Liquidity the key amidst structural change in Europe

Guy Barnard

Guy Barnard has been Co-Head of Global Property Equities at Janus Henderson Investors since 2014. He is also a Portfolio Manager responsible for managing the Global Real Estate Equity and Global Property Equity strategies. Guy joined Henderson in 2006 as an analyst and became a fund manager in 2008 and deputy head of Global Property Equities in 2012. Before Henderson, he worked for UBS in financial control.

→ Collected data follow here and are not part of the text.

/-- The conditions of R542 that a BAD alarm message gives (R260): 11 with a valid fallback, 14 without. -/
def State.msgConds (s : State) (m : Nat) : State :=
  let x := s.msgEntry m
  let s1 := (s.clearCond 11 m).clearCond 14 m
  if x.bad && x.alarm then
    (if s.msgPlayable x.fallback then s1.raiseCond 11 m else s1.raiseCond 14 m)
  else s1

/-- After a change of one message: its own conditions and those of every alarm message that falls back to it. -/
def State.msgChanged (s : State) (m : Nat) : State :=
  let dep := (s.msg.dir.filter (fun p => p.2.fallback = m && p.1 != m)).map (fun p => p.1)
  (forAll dep (fun k st => st.msgConds k) (s.msgConds m)).pinSync

/-! ### Chain checks (R262, R263) -/

/-- The steps of a chain up to its first END. -/
def State.liveSteps (s : State) (c : Nat) : List (Nat × ChainStep) :=
  ((List.range 16).map (fun i => (i, s.chainStep c i))).takeWhile (fun p => p.2.kind != 0)

/-- Whether a start of the chain passes R262 and R263. -/
def State.chainOk (s : State) (c : Nat) : Bool :=
  !(s.liveSteps c).isEmpty && (s.liveSteps c).all (fun p =>
    if p.2.kind = 1 then (s.msgToPlay p.2.arg).isSome && !((s.msgEntry p.2.arg).rate96 && s.fi = 48000)
    else if p.2.kind = 3 then p.2.arg < p.1
    else true)

/-- Samples of a period given in ms (R262). -/
def State.msSamples (s : State) (ms : Nat) : Nat := ms * s.fi / 1000

/-- Whether a 48 kHz message passes the 2× interpolator (R262). -/
def State.doubled (s : State) (m : Nat) : Bool := !(s.msgEntry m).rate96 && s.fi = 96000

/-- Samples of a play. -/
def State.playLen (s : State) (m : Nat) : Nat := (s.msgEntry m).length * (if s.doubled m then 2 else 1)

/-- Whether the first sample of a chain comes at once (R266): a pinned head counts once it is loaded (R441). -/
def State.startsAtOnce (s : State) (c : Nat) : Bool :=
  let st := s.chainStep c 0
  st.kind = 2 || (st.kind = 1 && match s.msgToPlay st.arg with
    | some m => (s.msgEntry m).alarm && m ∈ s.boot.heads
    | none => false)

/-! ### Players -/

def playerDefault : Nat → Player := fun _ => ⟨none, none, false, []⟩

def State.player (s : State) (p : Nat) : Player := SMap.get playerDefault s.msg.players p

def State.setPlayer (s : State) (p : Nat) (x : Player) : State :=
  { s with msg := { s.msg with players := SMap.set playerDefault s.msg.players p x } }

/-- The state code of a player (R265). -/
def Player.code (x : Player) : Nat :=
  if x.ending.isSome then 3 else match x.run with
    | none => 0
    | some r => if r.begun then 2 else 1

/-- Bring a player's registers and the count of IDLE players in line with it. -/
def State.playSync (s : State) (p : Nat) : State :=
  let x := s.player p
  let r := match x.run with
    | some r => some r
    | none => x.ending
  let s1 := (s.wr (MSG_STATE.state p) x.code)
  let s2 := match r with
    | some r =>
      let a := ((((s1.wr (MSG_STATE.class p) r.cls).wrB (MSG_STATE.trig p) r.trig.isSome).wr (MSG_STATE.step p) r.step).wr
        (MSG_STATE.chain p) r.chain)
      ((a.wr (MSG_POS.sample p) r.pos).wr (MSG_MSG.rep p) r.plays).wr (MSG_MSG.msg p) r.msg
    | none =>
      let a := ((((s1.wr (MSG_STATE.class p) 0).wr (MSG_STATE.trig p) 0).wr (MSG_STATE.step p) 0).wr (MSG_STATE.chain p) 0)
      ((a.wr (MSG_POS.sample p) 0).wr (MSG_MSG.rep p) 0).wr (MSG_MSG.msg p) 0
  s2.wr MSG_STATUS.free (64 - (s2.msg.players.filter (fun q => q.2.code != 0)).length)

/-- Stop a player at tick A (R265, R270): a playing chain ramps out, one in WAIT ends without audio; its start gets its final status. -/
def State.playStop (s : State) (p status : Nat) : State :=
  let x := s.player p
  match x.run with
  | none => s
  | some r =>
    let s1 := s.setPlayer p { x with run := none, ending := if r.begun then some r else x.ending, starved := false }
    let s2 := match r.owner with
      | some o => s1.finish o status 0 []
      | none => s1
    s2.playSync p

/-- The decision of R268 for a start at class `cls`: the player and the class preempted on it, or a status and detail. -/
def State.playPick (s : State) (who : Option Nat) (cls : Nat) : Except (Nat × Nat) (Nat × Option Nat) :=
  let runOf (p : Nat) : Option PlayRun := (s.player p).run
  if shedClass s.level cls then .error (stShed, 0)
  else match who with
    | some p => match runOf p with
      | none => .ok (p, none)
      | some r => if r.cls < cls then .ok (p, some r.cls) else .error (stBusy, 0)
    | none =>
      match (List.range 64).find? (fun p => (runOf p).isNone) with
      | some p => .ok (p, none)
      | none =>
        let best := (List.range 64).foldl (fun (b : Option (Nat × PlayRun)) p =>
          match runOf p, b with
          | some r, none => if r.cls < cls then some (p, r) else none
          | some r, some (q, t) =>
            if r.cls < t.cls || (r.cls = t.cls && r.ord ≥ t.ord) then some (p, r) else some (q, t)
          | none, b => b) none
        match best with
        | some (p, r) => .ok (p, some r.cls)
        | none => .error (stCapacity, 3)

/-- A start commits on a player at tick A (R265, R266, R268): a running chain is preempted. -/
def State.playBegin (s : State) (p chain cls : Nat) (trig : Option Nat) (owner : Option CmdRef) (a : Word) : State :=
  let s0 := if (s.player p).run.isSome then (s.playStop p stPreempted).flagEvent MSG_STATUS.preempted p 0 else s
  let late := if s0.startsAtOnce chain then 1 else (s.fi / 50 + s.blk - 1) / s.blk
  let r : PlayRun := ⟨chain, cls, trig, owner, a + BitVec.ofNat 32 late, s.msg.starts, false, 0, .enter, 0, 0, 0, 0, []⟩
  let x := s0.player p
  let s1 := s0.setPlayer p { x with run := some r, starved := false }
  let s2 := { s1 with msg := { s1.msg with starts := s1.msg.starts + 1 } }
  ((s2.wr (MSG_CNT.underrun p) 0).wr (MSG_STATE.step_bad p) 0).playSync p

/-- A start was refused or shed. -/
def State.playRefused (s : State) (p : Nat) : State := s.flagEvent MSG_STATUS.refused p 0

/-- One sample of a message: 24-bit little-endian PCM (R257); the interpolator's output (R262) is a free value. -/
def State.msgSample (s : State) (m pos : Nat) : State × Word :=
  if s.doubled m then
    let (w, s1) := s.drawFree
    (s1, wordOf (signedOf 24 (w.toNat % 2 ^ 24) * 16))
  else
    let d := (s.msgEntry m).data
    let b (i : Nat) : Nat := (SMap.get flashErased d (3 * pos + i)).toNat
    (s, fromPcm24 (b 0 + 256 * b 1 + 65536 * b 2))

/-- One advance of a chain whose present segment is used up (R261, R262, R264). -/
def State.playAdvance (s : State) (p : Nat) (r : PlayRun) : State × PlayRun :=
  let st := s.chainStep r.chain r.step
  let next : PlayRun := { r with step := r.step + 1, seg := .enter, left := 0 }
  let again : PlayRun := { r with seg := .play, left := s.playLen r.msg, pos := 0 }
  match r.seg with
  | .overs => (s, r)
  | .play => (s, { r with seg := .gap, left := s.msSamples st.gap })
  | .gap =>
    if st.rep = 0 then (s, again)
    else if r.plays ≤ 1 then (s, next)
    else (s, { again with plays := r.plays - 1 })
  | .silence => (s, next)
  | .enter =>
    if r.step ≥ 16 then (s, { r with seg := .overs })
    else if st.kind = 1 then
      match s.msgToPlay st.arg with
      | some m => (s, { r with seg := .play, msg := m, left := s.playLen m, pos := 0, plays := st.rep })
      | none =>
        ((s.set1 (MSG_STATE.step_bad p)).event 0x4001 (BitVec.ofNat 32 p) (BitVec.ofNat 32 (r.step * 65536 + st.arg)), next)
    else if st.kind = 2 then (s, { r with seg := .silence, left := s.msSamples st.arg })
    else if st.kind = 3 then
      let done := SMap.get (fun _ => 0) r.jumps r.step
      if st.rep = 0 || done < st.rep then
        (s, { r with step := st.arg, seg := .enter, left := 0, jumps := SMap.set (fun _ => 0) r.jumps r.step (done + 1) })
      else (s, next)
    else (s, { r with seg := .overs })

/-- Advance until a segment has samples or the chain is over; a chain that only jumps yields none after 64 advances
(notes/assumptions/4.md). -/
def State.playSettle (s : State) (p : Nat) : Nat → PlayRun → State × PlayRun
  | 0, r => (s, r)
  | f + 1, r =>
    if r.left > 0 || r.seg = .overs then (s, r)
    else
      let (s1, r1) := s.playAdvance p r
      s1.playSettle p f r1

/-- The next n samples of a chain. -/
def State.playGen (s : State) (p : Nat) : Nat → PlayRun → List Word → State × PlayRun × List Word
  | 0, r, acc => (s, r, acc)
  | n + 1, r, acc =>
    let (s1, r1) := s.playSettle p 64 r
    if r1.left = 0 then s1.playGen p n r1 (acc ++ [0])
    else
      let r2 := { r1 with left := r1.left - 1, pos := if r1.seg = .play then r1.pos + 1 else r1.pos }
      if r1.seg = .play then
        let (s2, w) := s1.msgSample r1.msg r1.pos
        s2.playGen p n r2 (acc ++ [w])
      else s1.playGen p n r2 (acc ++ [0])

/-- Whether a player's chain delivers samples in the present block. -/
def PlayRun.live (r : PlayRun) (j : Word) : Bool := r.begun && !later32 r.firstAt j

/-- A chain that is over leaves its player IDLE and its start completes DONE (R270). -/
def State.playOver (s : State) (p : Nat) : State :=
  let x := s.player p
  match x.run with
  | none => s
  | some r =>
    if r.seg = .overs then
      let s1 := s.setPlayer p { x with run := none }
      let s2 := match r.owner with
        | some o => s1.finish o stDone 0 []
        | none => s1
      s2.playSync p
    else s

/-- A player's block of the cycle that ends (R262, R265, R267): the player delivers the samples of its chain, ramped out in ENDING, and
leaves ENDING. -/
def State.playBlock (s : State) (p : Nat) : State × List Word :=
  let x := s.player p
  let j := s.cycle
  let want := s.blk - x.part.length
  match x.ending, x.run with
  | some r, _ =>
    let (s1, _, ws) := s.playGen p s.blk r []
    let out := (List.range s.blk).map (fun i => scale (ws.getD i 0) (rampGain unity 0 s.blk (i + 1)))
    ((s1.setPlayer p { x with ending := none, part := [], starved := false }).playSync p, out)
  | none, some r =>
    if x.starved then ((s.setPlayer p { x with part := [], starved := false }), List.replicate s.blk 0)
    else if r.live j then
      let (s1, r1, ws) := s.playGen p want r x.part
      let (s2, r2) := s1.playSettle p 64 r1
      let s3 := s2.setPlayer p { x with run := some r2, part := [], starved := false }
      ((s3.playSync p).playOver p, ws)
    else (s.setPlayer p { x with part := [], starved := false }, List.replicate s.blk 0)
  | none, none => (s.setPlayer p { x with part := [], starved := false }, x.part ++ List.replicate want 0)

/-- Whether the first sample of a WAIT player falls in the block of cycle `a`. -/
def State.playFirstDue (s : State) (p : Nat) (a : Word) : Bool :=
  match (s.player p).run with
  | some r => !r.begun && !later32 r.firstAt a
  | none => false

/-- A WAIT player enters PLAYING. -/
def State.playFirst (s : State) (p : Nat) : State :=
  let x := s.player p
  match x.run with
  | some r =>
    let (s1, r1) := s.playSettle p 64 { r with begun := true }
    ((s1.setPlayer p { x with run := some r1 }).playSync p).playOver p
  | none => s

def execPlayerFirstSample (p : Fin 64) (s : State) : Res :=
  .next (if s.playFirstDue p.val (s.cycle + 1) then s.playFirst p.val else s)

/-- A play, silence or gap ends within the block of the cycle that runs: its last samples are delivered and the chain moves on. -/
def execChainStepAdvance (p : Fin 64) (s : State) : Res :=
  let x := s.player p.val
  match x.run with
  | none => .next s
  | some r =>
    if r.live s.cycle && !x.starved && x.ending.isNone && r.left ≤ s.blk - x.part.length then
      let (s1, r1, ws) := s.playGen p.val r.left r x.part
      let (s2, r2) := s1.playAdvance p.val r1
      .next ((s2.setPlayer p.val { x with run := some r2, part := ws }).playOver p.val)
    else .next s

/-- R267: the block's samples are not in DRAM: zeros, the position is held. -/
def execPlayerUnderrun (p : Fin 64) (s : State) : Res :=
  let x := s.player p.val
  match x.run with
  | none => .next s
  | some r =>
    if r.live s.cycle && !x.starved && x.part.isEmpty then
      .next (((s.setPlayer p.val { x with starved := true }).bump (MSG_CNT.underrun p.val) 1).flagEvent MSG_STATUS.underrun p.val 0)
    else .next s

/-- First samples that fall due at tick `a`. -/
def State.playDue (s : State) (a : Word) : State :=
  forAll (s.msg.players.map (fun q => q.1)) (fun p st => if st.playFirstDue p a then st.playFirst p else st) s

/-- Stop every running player whose class is shed at a level (R270, R499). -/
def State.playShed (s : State) (level : Nat) : State :=
  forAll (s.msg.players.map (fun q => q.1)) (fun p st =>
    match (st.player p).run with
    | some r => if shedClass level r.cls then st.playStop p stShed else st
    | none => st) s
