-- ==== Sys2Proof/Machine/Pair.lean ====
section
/-! DEFINITION. The twin pair: claims, the Ceiling bus, the beacon, handover and shared outputs (15_twin_claims_and_outputs.md,
R347–R369). PAIR words change only at ticks: what an event shows is held in `words` until the next tick.

Rows whose moment is a tick (PARTNER_SILENCE, HANDOVER_TICK) take effect for the next tick, once they are due. -/

namespace Sys2Proof.Machine

/-! ### PAIR words -/

/-- A PAIR word as the next tick shows it. -/
def State.pairReg (s : State) (a : Nat) : Word := (SMap.find s.pair.words a).getD (s.reg a)

/-- A field of it. -/
def State.pairRd (s : State) (f : Fld) : Nat := getFld f (s.pairReg f.addr)

/-- Change a field; the next tick shows it. -/
def State.pairWr (s : State) (f : Fld) (v : Nat) : State :=
  { s with pair := { s.pair with words := SMap.insert f.addr (putFld f (s.pairReg f.addr) v) s.pair.words } }

/-- Count in a PAIR counter that stops at its greatest value. -/
def State.pairBump (s : State) (f : Fld) : State := s.pairWr f (min (2 ^ f.width - 1) (s.pairRd f + 1))

/-- The status bits that wait for the next tick, kept under the address of PAIR_STATUS. -/
def State.pairFlags (s : State) : Word := (SMap.find s.pair.words PAIR_STATUS).getD 0

/-- Set a status bit; the next tick shows it. -/
def State.pairFlag (s : State) (f : Fld) : State :=
  { s with pair := { s.pair with words := SMap.insert PAIR_STATUS (putFld f s.pairFlags 1) s.pair.words } }

/-- At a tick the words show (status bits are added). -/
def State.pairFlush (s : State) : State :=
  let s1 := forAll s.pair.words (fun p st =>
    st.setReg p.1 (if p.1 = PAIR_STATUS then st.reg PAIR_STATUS ||| p.2 else p.2)) s
  { s1 with pair := { s1.pair with words := [] } }

/-- An event whose parameters R491 does not spell out where `none` stands: a free value. -/
def State.eventP (s : State) (code : Nat) (p0 p1 : Option Nat) : State :=
  let (w0, s1) := match p0 with | some v => (BitVec.ofNat 32 v, s) | none => s.drawFree
  let (w1, s2) := match p1 with | some v => (BitVec.ofNat 32 v, s1) | none => s1.drawFree
  s2.event code w0 w1

/-- A status bit without an event of its own name: the next tick shows it, the event is logged now (R491). -/
def State.pairEvent (s : State) (f : Fld) (detail : Nat) : State :=
  (s.pairFlag f).event (0x0780 + f.lo) 0 (BitVec.ofNat 32 detail)

/-- Set the attach state (R370); SYS_STATE shows it too. -/
def State.setAstate (s : State) (a : Nat) : State := (s.wr PAIR_STATUS.astate a).wr SYS_STATE.attach a

/-- Whether the unit is in lockstep (R370). -/
def State.inLockstep (s : State) : Bool := s.twin && (s.astate = 3 || s.astate = 5)

/-- Whether the mirror link is up (R372). -/
def State.linkUp (s : State) : Bool := s.pairRd PAIR_LINK.state = 2

/-! ### The claim (R349–R352) -/

/-- The claim as formed at a tick (R349). -/
def State.formClaim (s : State) : BitVec 16 :=
  let g0 := s.rd SYS_STATE.grade
  let g := if s.pair.yielding || s.pair.demoted then 0 else if s.pair.reinit.isSome then min g0 1 else g0
  let syn := s.astate = 4 || s.astate = 5
  let home := s.isHome && !s.pair.withheld
  BitVec.ofNat 16 (g * 0x2000 + b2n syn * 0x1000 + b2n home * 0x800 + b2n (s.rd SYS_STATE.unit = 0) * 0x400
    + (s.reg SYS_SERIAL_LO).toNat % 1024)

/-- The own claim of this engine cycle. -/
def State.ownClaim (s : State) : BitVec 16 := BitVec.ofNat 16 (s.rd PAIR_CLAIM.own)

/-- The partner's current claim (R351): the latest one received on a path whose heartbeat is not lost. -/
def State.partnerClaim (s : State) : Option (BitVec 16) := s.pair.claims.head?.map (·.2)

/-- The grade that a claim shows. -/
def claimGrade (c : BitVec 16) : Nat := c.toNat / 0x2000

/-- Whether the unit is the winner (R350). -/
def State.isWinner (s : State) : Bool :=
  claimGrade s.ownClaim != 0 && (match s.partnerClaim with
    | none => true
    | some c => decide (c.toNat < s.ownClaim.toNat))

/-- When the order of the claims no longer fits the role, the roles change at the second tick from now (R352). -/
def State.orderCheck (s : State) : State :=
  if !s.twin then s
  else
    let w := s.isWinner
    let leads := s.astate = 4
    let role := if w = decide leads then none
      else match s.pair.role with
        | some (h, w1) => if w1 = w then some (h, w1) else some (s.cycle + 2, w)
        | none => some (s.cycle + 2, w)
    { s with pair := { s.pair with role := role } }

/-- A claim arrives on a live path. -/
def State.hearClaim (s : State) (path : Nat) (c : BitVec 16) : State :=
  ({ s with pair := { s.pair with claims := (path, c) :: s.pair.claims.filter (fun p => p.1 != path) } }).orderCheck

/-- A path's heartbeat is lost: its claim is no longer current. -/
def State.dropPath (s : State) (path : Nat) : State :=
  ({ s with pair := { s.pair with claims := s.pair.claims.filter (fun p => p.1 != path) } }).orderCheck

/-- A frame or beacon with the unit's own unit bit (R351). -/
def State.strapConflict (s : State) : State :=
  if s.pair.conflict then s
  else ({ s with pair := { s.pair with conflict := true } }).eventP 0x0708 none none

/-- Whether a claim carries the own unit bit. -/
def State.ownUnit (s : State) (c : BitVec 16) : Bool := (c.getLsbD 10) = decide (s.rd SYS_STATE.unit = 0)

/-! ### Attach states that a role change or a failure brings (R371) -/

/-- Commands that wait for their apply cycle complete CANCELLED. -/
def State.cancelPending (s : State) : State :=
  forAll (s.q.outst.filter (fun o => o.phase = .waiting)) (fun o st => st.finish o.cmd.ref stCancelled 0 []) s

/-- Engine cycles in a number of seconds. -/
def State.cyclesOfS (s : State) (n : Nat) : Nat := n * s.fi / s.blk

/-- The cycles of a list that lie within the last `n` seconds. -/
def State.recent (s : State) (n : Nat) (l : List Word) : List Word := l.filter (fun c => since s.cycle c < s.cyclesOfS n)

/-- The unit leaves lockstep for DETACHED-WARM (R375). -/
def State.leaveLockstep (s : State) : State :=
  { s.setAstate 6 with pair := { s.pair with taken := [], mis := none } }

/-- An attempt to attach fails (R382): the unit goes to DETACHED and begins again at step 2; the third failure within 60 s ends it. -/
def State.attachFail (s : State) : State :=
  let fails := s.recent 60 (s.cycle :: s.pair.fails)
  let s1 := { s.setAstate 1 with pair := { s.pair with fails := fails, takeCycle := false } }
  let s2 := s1.pairWr PAIR_ATTACH.attempts fails.length
  if fails.length ≥ 3 then
    let s3 := { s2 with pair := { s2.pair with attach := none, attachCmd := none } }
    let s4 := s3.pairEvent PAIR_STATUS.attach_fail 0
    match s.pair.attachCmd with
    | some r => s4.finish r stFault 0 []
    | none => s4
  else { s2 with pair := { s2.pair with attach := some ⟨false, none, 0⟩ } }

/-- The unit becomes the winner (R322, R362, R365, R366, R383): from lockstep its time continues the mirrored DTIME. -/
def State.takeLead (s : State) : State :=
  let alone := s.partnerClaim.isNone
  let was := s.astate
  let keep := if was = 5 then s.pair.taken ++ (List.range 8).map (fun n => SharedOut.aout (Fin.ofNat 8 n)) else s.pair.taken
  let s1 := s.setAstate 4
  let locked := was = 3 || was = 5
  let s2 := { s1 with
    ptp := { s1.ptp with dtime := if locked then s.pair.mdtime else s1.ptp.dtime }
    pair := { s1.pair with
      role := none
      provisional := alone
      free := !alone && was = 5
      taken := keep
      withheld := false
      attach := none } }
  let arps : List NetFrame := (List.range 2).filterMap (fun p =>
    if s2.portOn p && s2.reg (NET_PAIR_IP p) ≠ 0 then some (.arp p (s2.reg (NET_PAIR_IP p))) else none)
  let s3 := { s2 with net := { s2.net with sent := s2.net.sent ++ arps } }
  (s3.pairFlag PAIR_STATUS.lead_chg).eventP 0x0702 none (some s3.ownClaim.toNat)

/-- The unit stops being the winner at tick `a` (R371, R380, R385, R431). -/
def State.giveLead (s : State) (a : Word) : State :=
  let locked := s.pair.pstate = 3 || s.pair.pstate = 5
  let next := if s.pair.demoted then 1 else if locked then (if s.isHome then 3 else 5) else 6
  let s1 := s.setAstate next
  let s2 := { s1 with
    pair := { s1.pair with
      role := none
      provisional := false
      free := false
      taken := []
      withheld := s.isHome
      yielding := false
      demoted := false
      yieldBy := none
      lostAt := some a
      syncedAt := if next = 3 then a else s1.pair.syncedAt } }
  let s3 := (s2.pairFlag PAIR_STATUS.lead_chg).eventP 0x0702 none (some s2.ownClaim.toNat)
  match s.pair.yieldBy with
  | some r => s3.finish r stDone 0 []
  | none => s3

/-- The role change that is due at tick `a` (R352). -/
def State.roleDue (s : State) (a : Word) : State :=
  match s.pair.role with
  | some (h, w) =>
    if later32 h a then s
    else if w then s.takeLead
    else if s.astate = 4 then s.giveLead a
    else { s with pair := { s.pair with role := none } }
  | none => s

def execHandoverTick (s : State) : Res := .next (if s.twin then s.roleDue (s.cycle + 1) else s)

/-! ### The Ceiling bus (R353–R357) -/

/-- CRC-8 of a string of bits, first bit first. -/
def crc8Bits (bits : List Bool) : Byte :=
  BitVec.ofNat 8 (bits.foldl (fun c b =>
    let top := (c / 128 + b2n b) % 2
    (c * 2 % 256) ^^^ (if top = 1 then 7 else 0)) 0)

/-- The bits of a vector, most significant first. -/
def msbBits {n : Nat} (v : BitVec n) : List Bool := (List.range n).map (fun i => v.getLsbD (n - 1 - i))

/-- The CRC of a frame (R354). -/
def frameCrc (claim : BitVec 16) (stat : BitVec 4) (trig : BitVec 8) : Byte :=
  crc8Bits (msbBits claim ++ msbBits stat ++ msbBits trig)

/-- The claim-bus role of the attach state (R370). -/
def busRole (astate : Nat) : Nat :=
  match astate with
  | 2 => 3 | 3 => 2 | 4 => 1 | 5 => 2 | _ => 0

/-- The attach state that a frame's role and synced bit show; DETACHED stands for every detached state. -/
def stateOfBus (stat : BitVec 4) (claim : BitVec 16) : Nat :=
  match stat.toNat / 2 % 4 with
  | 1 => 4
  | 2 => if claim.getLsbD 12 then 5 else 3
  | 3 => 2
  | _ => 1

“I believe in active management,” says Guy Barnard, Co-Head of Global Property Equities at Janus Henderson. “Listed real estate (LRE) is an asset class in which active managers should be able to beat passive strategies.”
This may sound like the mantra of a real estate fund manager’s marketing team, but for Barnard, who has managed two global property equities funds and a European-focused fund for more than a decade, there is far more to this than sceptics might believe.
His strategy has nothing to do with timing the market or other worldly instincts that dictate game-changing investment calls. Instead, he and his team of eight take advantage of the liquidity provided by LRE to access portions of the property world that are responding to structural change faster and with greater focus than direct and passive investors.
Arguably, following months of COVID-19 lockdown across Europe, how investors and industries respond to change has never been more important. “There were a number of major trends, such as home working and e-commerce, that were already underway. The virus has accelerated these to an extent that nobody could realistically have predicted.”
But this is not a problem for the veteran investor. It may change the asset or the sector makeup of his funds, but the strategy remains the same. “As a team, we strive to be forward-looking,” explains Barnard. “We consider how people live, work and spend time today, how that might change in the future and what that means for the long-term attractiveness and demand for different assets.”
A focus on structural changes to the property market has certainly paid off so far. Barnard credits “structural tailwinds” for the outperformance of both of his funds across all significant time horizons.
And it is ready-access to these areas of the market that is the key to Barnard’s outperformance. “Investing only in listed property is an enormous advantage, and I can’t see why it isn’t more widely acknowledged. We can very quickly access niche areas of the market that present great opportunities for income and growth without having to own and operate physical assets. This level of agility is enormously important for us.”
For a study in the importance of agility, investors need look no further than how the sector allocation in Barnard’s funds has changed over the past decade. In particular, the difference between his allocation following the global financial crisis (GFC) and the coronavirus crisis highlights the stark nature of how different crises can create entirely different opportunities.
“Ten years ago, half of my funds were retail real estate,” says Barnard. “This was shortly after the GFC, which was disruptive in terms of creating uncertainty but didn’t actually change how the market was structured. There was a cyclical office market, retail was stable, and a balance of the two smoothed returns over time.”
“COVID-19 has had the same panic effect but is actually a very different crisis. Real estate businesses are, generally, far stronger financially this time; but the virus has forced us to live in a different way, and the aftermath might result in a significant change that asset owners and operators will have to adapt to. Rather than behaving a little differently in the same paradigm, asset owners and operators may have to completely reassess how the sector works for and serves its people.”
Barnard is quick to stress that this is not the end of office and retail. Instead, a transitional period in these sectors could well see quality companies flourish while others fall by the wayside. This presents great opportunities for an active fund manager, as long as the right companies can be found.
Fortunately, this is easier in European listed real estate than in broader equities, for example. “We have the ability to get to know a smaller number of companies in greater detail, and this is a big advantage. Generalist investors get to know a little about lots of companies and then try and make sector or thematic calls. In a world where governments and central banks are behaving unusually, this is hard to do well.”
Instead, Barnard and his team get to know their market well and find, increasingly, that real estate owners are asset operators; the passive approach to managing property is gone. “As a result, we look for people or businesses who have an open dialogue with their current and potential tenants and can react to the changing needs of the client. We look to invest in people who are reacting to structural change in a positive way, which mirrors our own investment outlook.”
For a manager who has found success moulding his portfolios to take advantage of change, the current economic upheaval at the hands of the coronavirus could well spell an even longer period of outperformance for his funds. He just needs to find some owner-operators that are prepared to tack with the changing of the wind.